● Your assignment
In the entries below, find the line with "-- ==== Sys2Proof/Safety.lean" and print exactly every line from there up to and including the line with "abbrev State.runOver (s", with no other lines.

● Dataset entries
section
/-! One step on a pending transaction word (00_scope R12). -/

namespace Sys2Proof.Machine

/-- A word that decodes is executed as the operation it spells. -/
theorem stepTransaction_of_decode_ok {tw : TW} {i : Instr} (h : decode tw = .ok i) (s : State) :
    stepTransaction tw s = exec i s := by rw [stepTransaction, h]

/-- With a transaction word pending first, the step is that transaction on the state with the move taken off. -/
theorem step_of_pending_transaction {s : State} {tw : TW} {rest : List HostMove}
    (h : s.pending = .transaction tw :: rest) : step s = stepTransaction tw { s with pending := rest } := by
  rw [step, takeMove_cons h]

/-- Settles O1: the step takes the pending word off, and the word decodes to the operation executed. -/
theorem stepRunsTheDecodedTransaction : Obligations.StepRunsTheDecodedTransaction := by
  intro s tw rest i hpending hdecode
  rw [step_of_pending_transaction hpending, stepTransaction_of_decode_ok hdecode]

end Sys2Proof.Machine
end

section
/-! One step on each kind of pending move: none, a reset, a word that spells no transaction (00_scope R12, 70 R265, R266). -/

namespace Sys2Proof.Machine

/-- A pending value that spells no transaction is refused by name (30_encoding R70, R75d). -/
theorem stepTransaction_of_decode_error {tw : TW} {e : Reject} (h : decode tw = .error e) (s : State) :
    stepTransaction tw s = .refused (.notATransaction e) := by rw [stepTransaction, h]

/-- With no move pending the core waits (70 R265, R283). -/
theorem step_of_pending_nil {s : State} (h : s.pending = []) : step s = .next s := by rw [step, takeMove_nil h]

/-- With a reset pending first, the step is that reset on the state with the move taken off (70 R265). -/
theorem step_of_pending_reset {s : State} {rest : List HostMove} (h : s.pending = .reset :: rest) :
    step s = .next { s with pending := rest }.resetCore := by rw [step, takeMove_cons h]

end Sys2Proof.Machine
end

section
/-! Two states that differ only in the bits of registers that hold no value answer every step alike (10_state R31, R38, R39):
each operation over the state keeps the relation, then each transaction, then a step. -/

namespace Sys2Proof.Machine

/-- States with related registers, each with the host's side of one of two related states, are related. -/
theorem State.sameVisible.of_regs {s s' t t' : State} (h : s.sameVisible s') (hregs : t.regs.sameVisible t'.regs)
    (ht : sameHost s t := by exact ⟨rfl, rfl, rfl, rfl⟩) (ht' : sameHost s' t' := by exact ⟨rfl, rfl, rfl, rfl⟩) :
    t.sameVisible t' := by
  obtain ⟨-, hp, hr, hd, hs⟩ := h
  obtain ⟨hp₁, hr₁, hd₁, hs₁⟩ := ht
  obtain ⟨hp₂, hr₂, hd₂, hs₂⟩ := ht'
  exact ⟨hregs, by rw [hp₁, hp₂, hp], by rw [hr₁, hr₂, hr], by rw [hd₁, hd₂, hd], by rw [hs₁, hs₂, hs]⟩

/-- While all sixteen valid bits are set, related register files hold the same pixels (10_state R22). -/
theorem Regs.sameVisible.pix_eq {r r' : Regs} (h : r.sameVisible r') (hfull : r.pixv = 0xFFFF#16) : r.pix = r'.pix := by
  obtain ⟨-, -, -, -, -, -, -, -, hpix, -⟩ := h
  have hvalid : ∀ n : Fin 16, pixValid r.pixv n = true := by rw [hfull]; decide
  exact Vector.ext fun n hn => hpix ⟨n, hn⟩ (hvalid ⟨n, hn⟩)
---
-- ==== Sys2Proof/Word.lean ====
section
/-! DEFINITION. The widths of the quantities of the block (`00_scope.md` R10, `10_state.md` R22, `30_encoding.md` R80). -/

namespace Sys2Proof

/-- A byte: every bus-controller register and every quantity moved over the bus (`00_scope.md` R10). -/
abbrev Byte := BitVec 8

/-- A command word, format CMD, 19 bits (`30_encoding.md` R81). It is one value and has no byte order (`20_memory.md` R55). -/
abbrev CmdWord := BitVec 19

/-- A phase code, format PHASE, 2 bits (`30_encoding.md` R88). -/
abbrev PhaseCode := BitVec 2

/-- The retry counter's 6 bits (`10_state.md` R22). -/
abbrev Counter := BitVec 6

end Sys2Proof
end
---
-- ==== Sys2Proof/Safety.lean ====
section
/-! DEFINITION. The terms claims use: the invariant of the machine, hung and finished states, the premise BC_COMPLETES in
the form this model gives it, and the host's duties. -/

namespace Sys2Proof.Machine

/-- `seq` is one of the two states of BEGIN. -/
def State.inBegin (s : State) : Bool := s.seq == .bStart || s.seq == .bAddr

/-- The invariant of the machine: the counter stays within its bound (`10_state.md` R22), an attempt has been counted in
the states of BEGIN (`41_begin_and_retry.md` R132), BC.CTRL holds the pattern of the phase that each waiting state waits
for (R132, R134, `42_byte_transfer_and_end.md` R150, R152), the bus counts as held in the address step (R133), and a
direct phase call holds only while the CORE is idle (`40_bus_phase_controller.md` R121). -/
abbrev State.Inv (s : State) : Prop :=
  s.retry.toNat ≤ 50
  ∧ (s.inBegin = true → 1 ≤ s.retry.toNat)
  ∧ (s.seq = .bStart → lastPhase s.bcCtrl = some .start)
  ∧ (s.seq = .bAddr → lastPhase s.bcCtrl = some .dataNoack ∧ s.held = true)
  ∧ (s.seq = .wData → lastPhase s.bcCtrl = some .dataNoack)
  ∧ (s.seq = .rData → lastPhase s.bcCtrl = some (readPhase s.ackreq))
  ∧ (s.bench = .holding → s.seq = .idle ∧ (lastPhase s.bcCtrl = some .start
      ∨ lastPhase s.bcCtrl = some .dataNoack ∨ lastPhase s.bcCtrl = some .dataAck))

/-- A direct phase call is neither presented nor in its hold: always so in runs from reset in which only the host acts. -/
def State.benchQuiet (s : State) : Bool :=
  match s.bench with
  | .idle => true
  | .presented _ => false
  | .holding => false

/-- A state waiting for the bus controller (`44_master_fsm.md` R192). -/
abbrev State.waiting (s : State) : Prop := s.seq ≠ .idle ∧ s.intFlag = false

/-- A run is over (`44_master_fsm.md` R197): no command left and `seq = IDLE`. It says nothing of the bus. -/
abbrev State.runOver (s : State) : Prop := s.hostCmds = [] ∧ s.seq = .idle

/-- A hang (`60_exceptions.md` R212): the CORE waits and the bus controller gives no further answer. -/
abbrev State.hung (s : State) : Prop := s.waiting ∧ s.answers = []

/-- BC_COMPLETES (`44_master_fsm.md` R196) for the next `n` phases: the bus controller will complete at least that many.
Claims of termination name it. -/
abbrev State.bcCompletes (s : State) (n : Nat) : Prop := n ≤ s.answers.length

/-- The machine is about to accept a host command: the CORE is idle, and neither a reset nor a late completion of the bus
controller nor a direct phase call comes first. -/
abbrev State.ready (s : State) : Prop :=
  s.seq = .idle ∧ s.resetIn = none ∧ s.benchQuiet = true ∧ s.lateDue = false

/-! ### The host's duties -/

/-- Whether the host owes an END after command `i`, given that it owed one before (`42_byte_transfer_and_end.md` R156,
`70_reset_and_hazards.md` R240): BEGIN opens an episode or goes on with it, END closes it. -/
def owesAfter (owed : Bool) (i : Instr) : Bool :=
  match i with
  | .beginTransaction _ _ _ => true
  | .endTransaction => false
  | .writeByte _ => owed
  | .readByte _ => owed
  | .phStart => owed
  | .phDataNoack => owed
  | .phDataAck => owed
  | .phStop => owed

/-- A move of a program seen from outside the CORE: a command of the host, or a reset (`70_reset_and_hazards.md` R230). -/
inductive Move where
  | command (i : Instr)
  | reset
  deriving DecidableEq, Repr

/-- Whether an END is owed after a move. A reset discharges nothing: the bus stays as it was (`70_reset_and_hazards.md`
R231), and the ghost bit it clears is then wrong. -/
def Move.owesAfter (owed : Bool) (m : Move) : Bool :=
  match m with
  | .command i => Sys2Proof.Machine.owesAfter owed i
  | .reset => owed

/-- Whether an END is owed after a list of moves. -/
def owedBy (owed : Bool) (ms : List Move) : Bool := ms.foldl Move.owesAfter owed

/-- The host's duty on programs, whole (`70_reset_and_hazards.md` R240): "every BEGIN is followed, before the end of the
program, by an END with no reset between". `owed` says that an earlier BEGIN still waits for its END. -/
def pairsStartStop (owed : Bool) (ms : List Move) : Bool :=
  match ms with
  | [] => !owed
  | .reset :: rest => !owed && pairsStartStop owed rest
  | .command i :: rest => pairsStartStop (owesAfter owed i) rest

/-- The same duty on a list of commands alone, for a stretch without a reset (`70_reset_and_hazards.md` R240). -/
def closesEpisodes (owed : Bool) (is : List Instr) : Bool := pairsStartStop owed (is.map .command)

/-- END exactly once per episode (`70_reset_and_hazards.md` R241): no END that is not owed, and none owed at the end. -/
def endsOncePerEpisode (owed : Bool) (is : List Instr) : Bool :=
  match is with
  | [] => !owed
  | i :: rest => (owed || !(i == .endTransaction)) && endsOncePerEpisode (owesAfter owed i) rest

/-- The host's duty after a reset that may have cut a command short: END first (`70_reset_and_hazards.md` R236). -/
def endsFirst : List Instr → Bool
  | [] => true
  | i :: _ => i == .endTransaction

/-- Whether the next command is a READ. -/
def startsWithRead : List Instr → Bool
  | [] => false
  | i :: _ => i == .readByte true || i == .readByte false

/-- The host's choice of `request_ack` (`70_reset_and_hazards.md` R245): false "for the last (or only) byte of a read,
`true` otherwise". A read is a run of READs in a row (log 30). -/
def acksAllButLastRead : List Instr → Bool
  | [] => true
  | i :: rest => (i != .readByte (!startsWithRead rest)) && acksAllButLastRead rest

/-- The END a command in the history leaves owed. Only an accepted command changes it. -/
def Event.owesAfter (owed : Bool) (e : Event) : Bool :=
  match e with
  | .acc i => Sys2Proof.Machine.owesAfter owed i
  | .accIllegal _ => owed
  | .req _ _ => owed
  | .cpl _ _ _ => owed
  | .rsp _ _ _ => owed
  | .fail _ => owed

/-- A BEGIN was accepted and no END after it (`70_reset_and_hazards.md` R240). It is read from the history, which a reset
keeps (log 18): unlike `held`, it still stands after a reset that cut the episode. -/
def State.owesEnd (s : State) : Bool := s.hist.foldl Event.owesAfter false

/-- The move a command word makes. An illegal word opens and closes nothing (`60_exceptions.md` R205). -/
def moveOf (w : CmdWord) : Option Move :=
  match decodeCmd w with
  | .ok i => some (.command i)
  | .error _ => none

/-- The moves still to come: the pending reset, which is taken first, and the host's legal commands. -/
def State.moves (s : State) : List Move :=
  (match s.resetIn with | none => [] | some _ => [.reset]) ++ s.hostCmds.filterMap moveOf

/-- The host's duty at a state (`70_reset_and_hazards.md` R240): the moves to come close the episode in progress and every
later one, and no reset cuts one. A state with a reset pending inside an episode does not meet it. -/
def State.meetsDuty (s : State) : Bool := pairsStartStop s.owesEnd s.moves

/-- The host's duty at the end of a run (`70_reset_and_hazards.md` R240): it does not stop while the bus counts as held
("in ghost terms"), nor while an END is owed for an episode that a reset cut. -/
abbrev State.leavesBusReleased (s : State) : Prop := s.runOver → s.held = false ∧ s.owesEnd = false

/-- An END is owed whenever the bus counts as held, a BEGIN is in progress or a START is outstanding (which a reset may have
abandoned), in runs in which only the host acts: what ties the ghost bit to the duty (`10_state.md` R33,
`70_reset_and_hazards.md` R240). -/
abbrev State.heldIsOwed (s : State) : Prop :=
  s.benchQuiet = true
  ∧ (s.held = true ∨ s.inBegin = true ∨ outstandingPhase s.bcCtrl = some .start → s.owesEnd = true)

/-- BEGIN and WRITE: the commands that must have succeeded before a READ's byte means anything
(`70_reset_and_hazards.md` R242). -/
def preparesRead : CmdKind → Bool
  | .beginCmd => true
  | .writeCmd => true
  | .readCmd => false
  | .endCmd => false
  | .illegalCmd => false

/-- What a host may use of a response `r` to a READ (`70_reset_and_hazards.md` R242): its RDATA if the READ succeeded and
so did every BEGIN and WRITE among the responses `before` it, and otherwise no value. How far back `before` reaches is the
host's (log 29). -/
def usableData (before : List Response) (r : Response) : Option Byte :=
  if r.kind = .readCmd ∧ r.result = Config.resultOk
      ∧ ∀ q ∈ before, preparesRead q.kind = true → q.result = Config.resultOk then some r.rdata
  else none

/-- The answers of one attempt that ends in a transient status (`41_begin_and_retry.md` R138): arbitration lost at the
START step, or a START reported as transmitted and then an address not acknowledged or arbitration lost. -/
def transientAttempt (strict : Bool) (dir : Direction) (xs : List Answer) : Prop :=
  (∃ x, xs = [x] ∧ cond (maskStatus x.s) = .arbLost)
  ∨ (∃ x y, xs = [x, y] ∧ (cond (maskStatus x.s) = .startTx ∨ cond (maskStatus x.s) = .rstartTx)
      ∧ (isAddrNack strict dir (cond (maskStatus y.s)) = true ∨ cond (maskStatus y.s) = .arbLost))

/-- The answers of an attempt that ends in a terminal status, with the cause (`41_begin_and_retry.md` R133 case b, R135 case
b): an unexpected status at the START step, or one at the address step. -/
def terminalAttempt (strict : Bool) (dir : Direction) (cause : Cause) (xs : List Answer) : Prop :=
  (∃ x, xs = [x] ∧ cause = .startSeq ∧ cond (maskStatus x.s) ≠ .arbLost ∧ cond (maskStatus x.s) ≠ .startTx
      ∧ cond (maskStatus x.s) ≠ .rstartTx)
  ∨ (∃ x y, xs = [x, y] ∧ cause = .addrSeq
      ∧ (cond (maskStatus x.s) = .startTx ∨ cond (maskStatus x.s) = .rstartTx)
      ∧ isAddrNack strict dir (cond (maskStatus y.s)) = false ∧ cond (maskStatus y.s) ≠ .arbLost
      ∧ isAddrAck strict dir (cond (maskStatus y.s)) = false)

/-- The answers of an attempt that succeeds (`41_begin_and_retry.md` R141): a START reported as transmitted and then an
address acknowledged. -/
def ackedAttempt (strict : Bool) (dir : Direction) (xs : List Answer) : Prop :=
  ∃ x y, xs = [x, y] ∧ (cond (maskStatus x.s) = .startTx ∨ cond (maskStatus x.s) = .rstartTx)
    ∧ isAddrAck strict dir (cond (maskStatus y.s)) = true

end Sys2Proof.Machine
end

● Answer to this exercise
-- ==== Sys2Proof/Safety.lean ====
section
/-! DEFINITION. The terms claims use: the invariant of the machine, hung and finished states, the premise BC_COMPLETES in
the form this model gives it, and the host's duties. -/

namespace Sys2Proof.Machine

/-- `seq` is one of the two states of BEGIN. -/
def State.inBegin (s : State) : Bool := s.seq == .bStart || s.seq == .bAddr

/-- The invariant of the machine: the counter stays within its bound (`10_state.md` R22), an attempt has been counted in
the states of BEGIN (`41_begin_and_retry.md` R132), BC.CTRL holds the pattern of the phase that each waiting state waits
for (R132, R134, `42_byte_transfer_and_end.md` R150, R152), the bus counts as held in the address step (R133), and a
direct phase call holds only while the CORE is idle (`40_bus_phase_controller.md` R121). -/
abbrev State.Inv (s : State) : Prop :=
  s.retry.toNat ≤ 50
  ∧ (s.inBegin = true → 1 ≤ s.retry.toNat)
  ∧ (s.seq = .bStart → lastPhase s.bcCtrl = some .start)
  ∧ (s.seq = .bAddr → lastPhase s.bcCtrl = some .dataNoack ∧ s.held = true)
  ∧ (s.seq = .wData → lastPhase s.bcCtrl = some .dataNoack)
  ∧ (s.seq = .rData → lastPhase s.bcCtrl = some (readPhase s.ackreq))
  ∧ (s.bench = .holding → s.seq = .idle ∧ (lastPhase s.bcCtrl = some .start
      ∨ lastPhase s.bcCtrl = some .dataNoack ∨ lastPhase s.bcCtrl = some .dataAck))

/-- A direct phase call is neither presented nor in its hold: always so in runs from reset in which only the host acts. -/
def State.benchQuiet (s : State) : Bool :=
  match s.bench with
  | .idle => true
  | .presented _ => false
  | .holding => false

/-- A state waiting for the bus controller (`44_master_fsm.md` R192). -/
abbrev State.waiting (s : State) : Prop := s.seq ≠ .idle ∧ s.intFlag = false

/-- A run is over (`44_master_fsm.md` R197): no command left and `seq = IDLE`. It says nothing of the bus. -/
abbrev State.runOver (s : State) : Prop := s.hostCmds = [] ∧ s.seq = .idle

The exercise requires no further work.